Problem statement = Reproduce the records below exactly, but only between the lines holding "(R142, R54). -/" and "followRc (sendSetpoint e", inclusive.

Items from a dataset
-- ==== Sys2Proof/Machine/Recharge.lean ====
section
/-! DEFINITION. The Recharge Allocator: members, frames and setpoints (R139 to R144), Rc as the Account
holds it (R54), and the health sample (R147). -/

namespace Sys2Proof.Machine

/-- The Account holds the Allocator's latest Rc and hands a change on (R51, R54). -/
def reportRc (rc : Nat) (r : Rack) : Rack :=
  if rc = r.acct.rc then r
  else { r with
    acct.rc := rc, todo.account := true, todo.pool := true, todo.head := true }

/-- A BU's setpoint is set and SET_RECHARGE with it is offered (R140, R143). -/
def sendSetpoint (e : Env) (j : Fin 12) (units : Nat) (r : Rack) : Rack :=
  offer e (.bu j) (.setRecharge units)
    { r with bu := change r.bu j fun b => { b with setpoint := units } }

/-- Rc is formed from the member set and reported (R142, R54). -/
def followRc (r : Rack) : Rack := reportRc (rechargeDraw r.rech.members) r

/-- A member leaves the set during the frame (R140). -/
def memberLeave (e : Env) (j : Fin 12) (r : Rack) : Rack :=
  match r.rech.members[j] with
  | some _ => followRc (sendSetpoint e j 0 { r with rech.members := put r.rech.members j none })
  | none => r

/-- A BU whose change of state ends its membership leaves the member set (R140). -/
def leaveMembers (e : Env) (j : Fin 12) (r : Rack) : Rack :=
  if (r.bu[j]).state.recharges then r else memberLeave e j r

/-- The number of members a frame formed now has (R140). -/
def joiners (r : Rack) : Nat := countOf 12 fun j => (r.bu[j]).joins

/-- The member set, shares and ceilings formed from the pool in force (R140, R142). -/
def formMembers (e : Env) (r : Rack) : Vector (Option Member) 12 :=
  Vector.ofFn fun j =>
    if (r.bu[j]).joins then
      some (memberOf (shareOf r.rech.pool (joiners r) (e.cfg.record.bus[j]).maxRecharge))
    else none

/-- Each member is sent the units of a control period; the other BUs that may hold a setpoint are
brought to 0 (R139, R140, R143). -/
def sendSetpoints (e : Env) (holds : Fin 12 → Bool) (p : Nat) (r : Rack) : Rack :=
  forEach (fun j r =>
    match r.rech.members[j] with
    | some x => sendSetpoint e j (unitsIn p x) r
    | none => if holds j then sendSetpoint e j 0 r else r) (List.finRange 12) r

/-- The BUs that may hold a setpoint as a frame starts: the members of the frame before (R140), and in
the first frame after a warm restart every present one (R139; log entry 43). -/
def mayHold (r : Rack) (j : Fin 12) : Bool :=
  (r.rech.members[j]).isSome || (r.rech.carried && (r.bu[j]).present)

/-- A frame starts at p = 1 with a start time, on a pool in force (R144). -/
def startFrame (e : Env) (start : Time) (pool : Nat) (r : Rack) : Rack :=
  let holds := mayHold r
  let r := { r with rech.pool := pool, rech.frame := some ⟨start, 1⟩, rech.carried := false }
  let r := { r with rech.members := formMembers e r }
  sendSetpoints e holds 1 (followRc r)

/-- The candidate pool is formed; while a frame runs, a candidate below the pool in force is taken at
once and the frame restarts (R141, R144). -/
def poolUpdate (e : Env) (r : Rack) : Rack :=
  let c := candidatePool e r
  let r := { r with rech.candidate := c }
  if r.rech.frame.isSome && c < r.rech.pool then startFrame e e.now c r else r

/-- The Allocator stops: pool, setpoints and Rc become 0, the frame stops, and SET_RECHARGE 0 is
offered to every present BU (R110, step 3; R144). -/
def stopRecharge (e : Env) (r : Rack) : Rack :=
  let r := { r with
    rech := initialRecharge
    bu := r.bu.map fun b => { b with setpoint := 0 } }
  let r := forEach (fun j r =>
    if (r.bu[j]).present then offer e (.bu j) (.setRecharge 0) r else r) (List.finRange 12) r
  reportRc 0 r

/-- The frame starts at the entry to NORMAL on the candidate as then formed (R118, step 6; R144). -/
def beginRecharge (e : Env) (r : Rack) : Rack :=
  let c := candidatePool e r
  startFrame e e.now c { r with rech.candidate := c }

/-- The offered counters are charged at the end of a complete control period (R145). -/
def chargeOffered (r : Rack) : Rack := { r with bu := r.bu.map BuRec.charge }

/-- The counters of a BU are reset (R145, R147, R152). -/
def BuRec.resetCounters (b : BuRec) : BuRec := { b with offered := 0, offeredRem := 0, accepted := 0 }

/-- The health sample at an entry to FULL (R147). -/
def healthSample (e : Env) (j : Fin 12) (r : Rack) : Rack :=
  let b := r.bu[j]
  let r := { r with bu := change r.bu j BuRec.resetCounters }
  if samples b then
    let h := acceptance b.offered b.accepted
    let r := { r with
      bu := change r.bu j fun b => { b with h := h }
      todo.hold := true, todo.battery := true }
    raise e .battery 2 j.val (h + 512 * b.h) r
  else r

end Sys2Proof.Machine
end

Problem solution =
/-- Rc is formed from the member set and reported (R142, R54). -/
def followRc (r : Rack) : Rack := reportRc (rechargeDraw r.rech.members) r

/-- A member leaves the set during the frame (R140). -/
def memberLeave (e : Env) (j : Fin 12) (r : Rack) : Rack :=
  match r.rech.members[j] with
  | some _ => followRc (sendSetpoint e j 0 { r with rech.members := put r.rech.members j none })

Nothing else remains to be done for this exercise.